TO DO → Would you return the lines between the one holding "match s.seq.gapTimer with" and the one holding "match s.seq.readoutTimer with", inclusive, and only those, exactly as they stand in the listing below?

MATERIALS PROVIDED →
-- ==== Sys2Proof/Machine/Timers.lean ====
section
/-! DEFINITION. The Sequencer's own events: the end of the CLEARING pass, its timers, ingest and the close (spec 01). The expiry
of a timer moves the clock to at least the time the timer ends (log 3); the expiry of a timer that does not run does not happen
(log 4). -/

namespace Sys2Proof.Machine

/-- R6, R87: every record of the geometry is cleared, the plane is free and valid, and step 0 starts. -/
def completeClearing (s : State) : State :=
  let kept := Memory.restrict (fun a => decide (s.settings.width * s.settings.height ≤ a)) s.plane
  let entered := enterTake .running .stepStart { s with plane := kept, arb.holder := .none, seq.planeValid := true }
  enterStepStart (shutterChanges entered) entered

def execClearingPassComplete (s : State) : Out :=
  if s.seq.takeState = .clearing ∧ s.arb.holder = .clearing then .next (endEvent (completeClearing s)) else .next s

/-- R7. -/
def execShutterSettleExpiry (s : State) : Out :=
  match s.seq.settleTimer with
  | none => .next s
  | some t => .next (endEvent (tryEndStepStart { advanceTo t s with seq.settleTimer := none }))

/-- R8. -/
def execGapTimerExpiry (s : State) : Out :=
  match s.seq.gapTimer with
  | none => .next s
  | some t => .next (endEvent (enterExpose { advanceTo t s with seq.gapTimer := none }))

/-- HOLD behind a render: EXPOSE stays asserted, and a max_extension of 0 expires at entry (R10, R11). -/
def enterHold (s : State) : State :=
  let held := { s with
    seq.phase := .hold, seq.holdStart := s.now, seq.extensionTimer := timerFor s s.params.maxExtension,
    arb.waiting := .ingest }
  if s.params.maxExtension = 0 then abandonRender .extensionLimit held else held

/-- The ingest claim (R10, R107). -/
def claimIngest (s : State) : State := if s.arb.holder = .none then grantIngest s else enterHold s

def execExposureTimerExpiry (s : State) : Out :=
  match s.seq.exposureTimer with
  | none => .next s
  | some t => .next (endEvent (claimIngest { advanceTo t s with seq.exposureTimer := none }))

/-- R11, R110: the render is abandoned, and its release grants the plane to the ingest. -/
def execExtensionTimerExpiry (s : State) : Out :=
  match s.seq.extensionTimer with
  | none => .next s
  | some t => .next (endEvent (abandonRender .extensionLimit { advanceTo t s with seq.extensionTimer := none }))

/-- R12, R55. -/
def execReadoutTimerExpiry (s : State) : Out :=
  match s.seq.readoutTimer with
  | none => .next s
  | some t => .next (endEvent (endReadout (advanceTo t s)))

/-- R59: ingest finishes one entry of the subframe it holds the plane for. -/
def execIngestEntry (s : State) : Out :=
  if s.arb.holder = .ingest then .next (endEvent (ingestNext s)) else .next s

/-- R13: the close completes its stages, finishing what ingest has left (log 13). -/
def execSettleEnd (s : State) : Out :=
  if s.seq.phase = .settle ∧ s.arb.holder = .ingest then .next (endEvent (settleClose s)) else .next s

end Sys2Proof.Machine
end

YOUR RESPONSE →
  match s.seq.gapTimer with
  | none => .next s
  | some t => .next (endEvent (enterExpose { advanceTo t s with seq.gapTimer := none }))

/-- HOLD behind a render: EXPOSE stays asserted, and a max_extension of 0 expires at entry (R10, R11). -/
def enterHold (s : State) : State :=
  let held := { s with
    seq.phase := .hold, seq.holdStart := s.now, seq.extensionTimer := timerFor s s.params.maxExtension,
    arb.waiting := .ingest }
  if s.params.maxExtension = 0 then abandonRender .extensionLimit held else held

/-- The ingest claim (R10, R107). -/
def claimIngest (s : State) : State := if s.arb.holder = .none then grantIngest s else enterHold s

def execExposureTimerExpiry (s : State) : Out :=
  match s.seq.exposureTimer with
  | none => .next s
  | some t => .next (endEvent (claimIngest { advanceTo t s with seq.exposureTimer := none }))

/-- R11, R110: the render is abandoned, and its release grants the plane to the ingest. -/
def execExtensionTimerExpiry (s : State) : Out :=
  match s.seq.extensionTimer with
  | none => .next s
  | some t => .next (endEvent (abandonRender .extensionLimit { advanceTo t s with seq.extensionTimer := none }))

/-- R12, R55. -/
def execReadoutTimerExpiry (s : State) : Out :=
  match s.seq.readoutTimer with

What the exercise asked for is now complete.